12. The computer-implemented method for ego-body pose estimation of claim 11, comprising implementing an action based on the whole-body pose determined for the human via an actuator.

13. The computer-implemented method for ego-body pose estimation of claim 11, wherein the imputing the trajectory and the pose for the hand of the human is based on passing input data including the input video and the input head tracking signal through a mask auto encoder (MAE).

14. The computer-implemented method for ego-body pose estimation of claim 13, wherein the input data is temporally sparse and spatially sparse.

15. The computer-implemented method for ego-body pose estimation of claim 13, wherein the input data includes joint information from only the hand of the human and a head of the human.

16. A system for ego-body pose estimation, comprising:

a sensor receiving an ego-centric input video and an input head tracking signal;

a memory storing one or more instructions; and

a processor executing one or more of the instructions stored on the memory to perform:

imputing a trajectory and a pose for a hand of a human based on the ego-centric input video and the input head tracking signal; and

generating a whole-body pose for the human based on the trajectory and the pose for the hand and by denoising the trajectory and the pose of the hand.

17. The system for ego-body pose estimation of claim 16, comprising an actuator implementing an action based on the whole-body pose determined for the human.

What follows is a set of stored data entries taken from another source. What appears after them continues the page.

-- ==== Sys2Proof/Tests/Slice0.lean ====
section
/-! SUPPORT. The model's own tests. A test's name ends with the vector of spec/95_test_vectors.md its expected values are
from; a decoding test's word is written out from the field layout of 30_encoding.md R60 and the match column of R67, every
operand field with a value of its own (`rd` 5, `rs1` 3, `rs2` 6, `rs3` 1, `rs4` 7, `va` 2, `vb` 1). Every witness shows a state and operands that meet the
hypotheses of the statement it names, one for each clause. -/

open Sys2Proof Sys2Proof.Machine Sys2Proof.Claims

namespace Sys2Proof.Tests

/-! ### Small states -/

/-- Registers from a list of numbers, 0 beyond it. -/
def regs (l : List Nat) : Vector Xword 8 := .ofFn fun i => BitVec.ofNat 64 (l.getD i.val 0)

/-- Memory from its first bytes. -/
def bytes (l : List Nat) : Memory := l.zipIdx.foldl (fun m p => m.write p.2 (BitVec.ofNat 8 p.1)) []

/-- A descriptor from its four numbers. -/
def view (base nbytes start length : Nat) : ViewDesc :=
  ⟨BitVec.ofNat 32 base, BitVec.ofNat 33 nbytes, BitVec.ofNat 3 start, BitVec.ofNat 36 length⟩

/-- A state with these registers, exactly these bytes of memory and these two descriptors. -/
def small (x mem : List Nat) (v0 v1 : ViewDesc := .default) : State :=
  { State.resetWith (Fin.ofNat _ mem.length) with
    x := regs x, mem := bytes mem, v := #v[v0, v1, .default, .default] }

/-- The code and `x[4]` after a command. -/
def codeAndX4 : Result → Option (Nat × Nat)
  | .next t => some (t.statusCode.toNat, (t.x[4]).toNat)
  | _ => none

/-- The code and the bytes of memory after a command. -/
def codeAndMem : Result → Option (Nat × List Nat)
  | .next t => some (t.statusCode.toNat, (List.range t.memBytes.val).map fun a => (t.mem.read a).toNat)
  | _ => none

/-- The code and `v[1]` after a command. -/
def codeAndV1 : Result → Option (Nat × ViewDesc)
  | .next t => some (t.statusCode.toNat, t.v[1])
  | _ => none

/-! ### Decoding of every command -/

theorem test_decode_rdbitC : decode 0x042BC000 = .command (.rdbitC .w8 5 3 6) := by decide
theorem test_decode_rdbitU : decode 0x056BC000 = .command (.rdbitU .w16 5 3 6) := by decide
theorem test_decode_rdbitF : decode 0x06ABC000 = .command (.rdbitF .w32 5 3 6) := by decide
theorem test_decode_wrbitC : decode 0x08EBC400 = .command (.wrbitC .w64 5 3 6 1) := by decide
theorem test_decode_wrbitU : decode 0x092BC400 = .command (.wrbitU .w8 5 3 6 1) := by decide
theorem test_decode_wrbitF : decode 0x0A6BC400 = .command (.wrbitF .w16 5 3 6 1) := by decide
theorem test_decode_setbitC : decode 0x0CABC000 = .command (.setbitC .w32 5 3 6) := by decide
theorem test_decode_setbitU : decode 0x0DEBC000 = .command (.setbitU .w64 5 3 6) := by decide
theorem test_decode_setbitF : decode 0x0E2BC000 = .command (.setbitF .w8 5 3 6) := by decide
theorem test_decode_clrbitC : decode 0x106BC000 = .command (.clrbitC .w16 5 3 6) := by decide
theorem test_decode_clrbitU : decode 0x11ABC000 = .command (.clrbitU .w32 5 3 6) := by decide
theorem test_decode_clrbitF : decode 0x12EBC000 = .command (.clrbitF .w64 5 3 6) := by decide
theorem test_decode_tglbitC : decode 0x142BC000 = .command (.tglbitC .w8 5 3 6) := by decide
theorem test_decode_tglbitU : decode 0x156BC000 = .command (.tglbitU .w16 5 3 6) := by decide
theorem test_decode_tglbitF : decode 0x16ABC000 = .command (.tglbitF .w32 5 3 6) := by decide
theorem test_decode_rdbitsC : decode 0x18EBC400 = .command (.rdbitsC .w64 5 3 6 1) := by decide
theorem test_decode_rdbitsU : decode 0x192BC400 = .command (.rdbitsU .w8 5 3 6 1) := by decide
theorem test_decode_rdbitsF : decode 0x1A6BC400 = .command (.rdbitsF .w16 5 3 6 1) := by decide
theorem test_decode_wrbitsC : decode 0x1CABC780 = .command (.wrbitsC .w32 5 3 6 1 7) := by decide
theorem test_decode_wrbitsU : decode 0x1DEBC780 = .command (.wrbitsU .w64 5 3 6 1 7) := by decide
theorem test_decode_wrbitsF : decode 0x1E2BC780 = .command (.wrbitsF .w8 5 3 6 1 7) := by decide
theorem test_decode_bget : decode 0x402B0000 = .command (.bget 5 3) := by decide
theorem test_decode_bset : decode 0x44030000 = .command (.bset 3) := by decide
theorem test_decode_bclr : decode 0x48030000 = .command (.bclr 3) := by decide
theorem test_decode_bwr : decode 0x4C03C000 = .command (.bwr 3 6) := by decide
theorem test_decode_bwrbits : decode 0x5003C400 = .command (.bwrbits 3 6 1) := by decide
theorem test_decode_vnew : decode 0x8003C040 = .command (.vnew 2 3 6) := by decide
theorem test_decode_vnews : decode 0x8403C440 = .command (.vnews 2 3 6 1) := by decide
theorem test_decode_vnewsl : decode 0x8803C7C0 = .command (.vnewsl 2 3 6 1 7) := by decide
theorem test_decode_vget : decode 0x8C2B0040 = .command (.vget 5 2 3) := by decide
theorem test_decode_vput : decode 0x9003C040 = .command (.vput 2 3 6) := by decide
theorem test_decode_vlen : decode 0x94280040 = .command (.vlen 5 2) := by decide
theorem test_decode_vempty : decode 0x98280040 = .command (.vempty 5 2) := by decide
theorem test_decode_vclr : decode 0x9C000040 = .command (.vclr 2) := by decide
theorem test_decode_vset : decode 0xA0000040 = .command (.vset 2) := by decide
theorem test_decode_vfill : decode 0xA4030040 = .command (.vfill 2 3) := by decide
theorem test_decode_veq : decode 0xA8280048 = .command (.veq 5 2 1) := by decide
theorem test_decode_vne : decode 0xAC280048 = .command (.vne 5 2 1) := by decide
theorem test_decode_vequals : decode 0xB0280048 = .command (.vequals 5 2 1) := by decide
theorem test_decode_vhash : decode 0xB4280040 = .command (.vhash 5 2) := by decide
theorem test_decode_chk3 : decode 0xC02B0000 = .command (.chk3 5 3) := by decide
theorem test_decode_chk1 : decode 0xC42B0000 = .command (.chk1 5 3) := by decide
theorem test_decode_chk2 : decode 0xC82B0000 = .command (.chk2 5 3) := by decide
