-- ==== Sys2Proof/Word.lean ====
section
/-! DEFINITION. The widths of the block's values (spec/00_scope.md R8, R10, R11). `uint(v)` of R11 is `BitVec.toNat v`, `sint(v)` is
`BitVec.toInt v`, `bv_N(k)` is `BitVec.ofInt N k`, `v[i]` is `BitVec.getLsbD v i`, `tdiv` is `Int.tdiv`. -/

namespace Sys2Proof

/-- One bit: a port of width 1, or `v[i]`. R11: "A Boolean used as a bit is 1 for true and 0 for false." -/
abbrev Bit := Bool

/-- A value of `BITS` = 8 bits (R8): an operand, a result, a magnitude, a partial product. Bit 7 is the sign of a signed byte (R10). -/
abbrev Byte := BitVec 8

/-- The 19-bit packing of the inputs, `w[18:0]` (spec/30_encoding.md R43). -/
abbrev RequestWord := BitVec 19

/-- The divider's working register, `WREG_WIDTH` = 15 bits (R8, spec/44_divide.md R77). -/
abbrev WorkReg := BitVec 15

/-- The full product `p16` of spec/43_multiply.md R73. -/
abbrev Product16 := BitVec 16

end Sys2Proof
end

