/-- R93: where `dz` and `ovf` are not both 1, each view stands for exactly one of the three conditions, and `ovf` may be tested first. -/
theorem status_of_not_both {o : Outputs} (h : ¬ (o.ovf = true ∧ o.dz = true)) :
    (o.status = .divisionByZero ↔ o.dz = true) ∧
      (o.status = .overflow ↔ o.ovf = true) ∧
      (∀ v, o.status = .ok v ↔ o.dz = false ∧ o.ovf = false ∧ v = o.y) ∧
      o.status = if o.ovf then .overflow else if o.dz then .divisionByZero else .ok o.y := by
  cases hdz : o.dz with
  | true =>
    have hovf : o.ovf = false := Bool.eq_false_of_not_eq_true fun hovf => h ⟨hovf, hdz⟩
    simp [status_of_dz hdz, hovf]
  | false =>
    cases hovf : o.ovf with
    | true => simp [status_of_ovf hdz hovf]
    | false => simp [status_of_neither hdz hovf, eq_comm]

/-- Settles O46: the outputs are the reference's, which never reports both conditions (R86, R97). -/
theorem taggedViewDoesNotDependOnTestOrder : Obligations.TaggedViewDoesNotDependOnTestOrder := by
  unfold Obligations.TaggedViewDoesNotDependOnTestOrder
  intro s w
  exact ⟨_, _, transact_eq_reference s w, rfl, status_of_not_both (reference_oneStatus s.config (decode w))⟩

end Sys2Proof.Proofs.OutputMux
end

section
/-! Exceptions and simultaneous conditions (spec/60_exceptions.md R94, R97). Every operation answers a next state; only DIV drives `dz`,
and it does so on the divisor for which its overflow rule is 0 (spec/44_divide.md R86). -/

namespace Sys2Proof.Proofs.Exceptions

open Sys2Proof Sys2Proof.Machine Sys2Proof.Proofs.Soundness

/-! ## The invariant -/

/-- Settles O53: the outputs that a step leaves are current whatever was there before (`step_outputsCurrent`), so the
state before the step need not be asked, and current outputs report one condition at most. -/
theorem stepKeepsOneStatus : Obligations.StepKeepsOneStatus := by
  unfold Obligations.StepKeepsOneStatus
  intro s t _ hstep
  have hcurrent : t.outputsCurrent := step_outputsCurrent hstep
  exact oneStatus_of_outputsCurrent hcurrent

/-! ## One operation's conditions -/

/-- ADD, SUB and MUL tie `dz` to 0 (R91). -/
theorem report_of_dz_false {i : Instr} {o : Outputs} (h : o.dz = false) :
    o.dz = true → o.ovf = false ∧ ∃ a, i = .div a 0x00#8 :=
  fun hdz => absurd (h.symm.trans hdz) Bool.false_ne_true

/-- Settles O45: only DIV can drive `dz`, and then its divisor is 0, on which it reports no overflow under any policy (R86). -/
theorem atMostOneConditionIsReported : Obligations.AtMostOneConditionIsReported := by
  unfold Obligations.AtMostOneConditionIsReported
  intro i s
  cases i with
  | add a b cin => exact ⟨_, _, exec_add a b cin s, rfl, report_of_dz_false rfl⟩
  | sub a b => exact ⟨_, _, exec_sub a b s, rfl, report_of_dz_false rfl⟩
  | mul a b => exact ⟨_, _, exec_mul a b s, rfl, report_of_dz_false rfl⟩
  | div a b =>
    refine ⟨_, _, exec_div a b s, rfl, fun hdz => ?_⟩
    obtain rfl : b = 0x00#8 := (divisionByZero_iff b).mp hdz
    exact ⟨divOvf_zero s.config.divOvf a, a, rfl⟩

/-! ## No exception path -/

/-- Settles O16: every operation settles outputs, and a step runs one operation or refuses an undriven port. -/
theorem noOperationFaultsOrIsRefused : Obligations.NoOperationFaultsOrIsRefused := by
  unfold Obligations.NoOperationFaultsOrIsRefused
  refine ⟨fun i s => ?operation, fun s f => ?step⟩
  case operation =>
    obtain ⟨o, hsettles⟩ := exec_settles i s
    exact ⟨s.settle o, hsettles⟩
  case step =>
    rcases step_cases s with ⟨_, o, _, _, hnext⟩ | ⟨p, _, hrefused⟩
    · simp [hnext]
    · simp [hrefused]

end Sys2Proof.Proofs.Exceptions
end

section
/-! The round trip of the request word (spec/30_encoding.md R43, R47, R50): the encoder packs the operation's code and operands, and the
decoder reads each packed field back. -/

namespace Sys2Proof.Proofs.RoundTrip

open Sys2Proof Sys2Proof.Machine Sys2Proof.Proofs.Ports Sys2Proof.Proofs.Encoding

/-! ## Decoding an encoded instruction -/

/-- Packing and unpacking lose no operand; the carry-in that SUB, MUL and DIV are packed with is not among theirs (R46). -/
@[simp] theorem decode_encode (i : Instr) : decode (encode i) = i := by
  cases i with
  | add a b cin => simp [encode, decode]
  | sub a b => simp [encode, decode]
  | mul a b => simp [encode, decode]
  | div a b => simp [encode, decode]

/-- On 19 bits or more, the table's numbering of a request word names that word (R49). -/
theorem decodeTableWord_toNat {nbits : Nat} (hbits : 19 ≤ nbits) (w : RequestWord) :
    decodeTableWord nbits w.toNat = some (decode w) := by
  have hmod : w.toNat % 2 ^ nbits = w.toNat :=
    Nat.mod_eq_of_lt (w.isLt.trans_le (Nat.pow_le_pow_right Nat.two_pos hbits))
  rw [decodeTableWord_eq_some_iff, hmod, BitVec.ofNat_toNat, BitVec.setWidth_eq]
  exact ⟨w.isLt, rfl⟩

/-- Settles O6: the fields come back one by one, and 24 bits are enough for the number of a request word. -/
theorem decodeOfEncodeIsIdentity : Obligations.DecodeOfEncodeIsIdentity := by
  unfold Obligations.DecodeOfEncodeIsIdentity
  intro i
  refine ⟨decode_encode i, ?number⟩
  case number => rw [decodeTableWord_toNat (by omega), decode_encode]

/-! ## Words of the spec's tables -/

/-- Settles O4: the operation field of each word selects its row of the decoder (R47), and the operands are the word's fields; the second
SUB word has `w[16]` set. -/
theorem specWordsDecode : Obligations.SpecWordsDecode := by
  unfold Obligations.SpecWordsDecode
  exact ⟨decode_add rfl, decode_add rfl, decode_sub rfl, decode_sub rfl, decode_mul rfl, decode_div rfl⟩

end Sys2Proof.Proofs.RoundTrip
end

section
/-! Power and the timing of the ports (spec/70_reset_and_hazards.md R111 to R115). Outputs are absent until a transaction completes on the
levels now driven, and a transaction completes exactly when every port is driven. -/

namespace Sys2Proof.Proofs.Hazards

open Sys2Proof Sys2Proof.Machine Sys2Proof.Proofs.Soundness Sys2Proof.Proofs.Sequence
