-- ==== Sys2Proof/Decode.lean ====
section
/-!
DEFINITION. Decoding of instruction words, total on any bytes, and the encoder written from the same tables (R347 to R357). A word is
rejected by name: an unassigned code, an operand that its class does not admit, or a nonzero unused field. Each of these raises ILLOP on
the issuing lanes (R354).
-/

namespace Sys2Proof

/-- Why a word is no instruction (R353, R354). -/
inductive DecodeError
  /-- Fewer bytes than the form has. -/
  | tooShort
  /-- An unassigned major, FN or COND (R355 to R357). -/
  | reservedCode
  /-- A register code, a qualifier or a value that the instruction does not admit (R351, R353). -/
  | illegalOperand
  /-- A field that the instruction does not use holds a nonzero value (R353). -/
  | unusedField
  deriving DecidableEq, Repr

namespace Enc

/-- Bits `lo` to `lo + len - 1` of `w`. -/
def field (w lo len : Nat) : Nat := w / 2 ^ lo % 2 ^ len
/-- The guard bits of a lane-set word (R349). -/
def guardBits (g : Guard) : Nat := (if g.neg then 16777216 else 0) + 2097152 * g.p
/-- Format LR (R349). -/
def lr (maj : Nat) (g : Guard) (d a b fn : Nat) : Nat := 33554432 * maj + guardBits g + 32768 * d + 512 * a + 8 * b + fn
/-- Format LI (R349). -/
def li (maj : Nat) (g : Guard) (d a imm : Nat) : Nat := 33554432 * maj + guardBits g + 32768 * d + 512 * a + imm
/-- Format LM (R349). -/
def lm (maj : Nat) (g : Guard) (d a swz off : Nat) : Nat := 33554432 * maj + guardBits g + 32768 * d + 512 * a + 64 * swz + off
/-- The second word of format LX (R349). -/
def lx (c scope ord aux imm : Nat) : Nat := 67108864 * c + 4194304 * scope + 1048576 * ord + 65536 * aux + imm
/-- Format GR (R350). -/
def gr (maj q d a b fn : Nat) : Nat := 2147483648 + 33554432 * maj + 4194304 * q + 65536 * d + 1024 * a + 16 * b + fn
/-- Format GI (R350). -/
def gi (maj q d imm : Nat) : Nat := 2147483648 + 33554432 * maj + 4194304 * q + 65536 * d + imm
/-- Format GJ (R350). -/
def gj (maj q cond off : Nat) : Nat := 2147483648 + 33554432 * maj + 4194304 * q + 524288 * cond + off
/-- Format GW (R350). -/
def gw (all : Bool) (ld st cp mx : Nat) : Nat :=
  2147483648 + 33554432 * 16 + (if all then 16777216 else 0) + 262144 * ld + 4096 * st + 64 * cp + mx
/-- Format GS (R350). -/
def gs (maj fn q g imm : Nat) : Nat := 2147483648 + 33554432 * maj + 4194304 * q + 65536 * g + 16 * imm + fn
/-- The first word of format GE (R350). -/
def ge (maj q x y opt : Nat) : Nat := 2147483648 + 33554432 * maj + 4194304 * q + 65536 * x + 1024 * y + opt

end Enc

/-- Whether the word is the first of a two-word form (R347): majors 0x38 to 0x3F of either set. -/
def isTwoWord (w1 : Nat) : Bool := decide (56 ≤ Enc.field w1 25 6)

/-- The bytes that the instruction beginning with `w1` occupies (R347, `Len` of R360). -/
def wordLen (w1 : Nat) : Nat := if isTwoWord w1 then 8 else 4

18. The system for ego-body pose estimation of claim 16, wherein the processor imputes the trajectory and the pose for the hand of the human by passing input data including the input video and the input head tracking signal through a mask auto encoder (MAE).

19. The system for ego-body pose estimation of claim 18, wherein the input data is temporally sparse and spatially sparse.

20. The system for ego-body pose estimation of claim 18, wherein the input data includes joint information from only the hand of the human and a head of the human.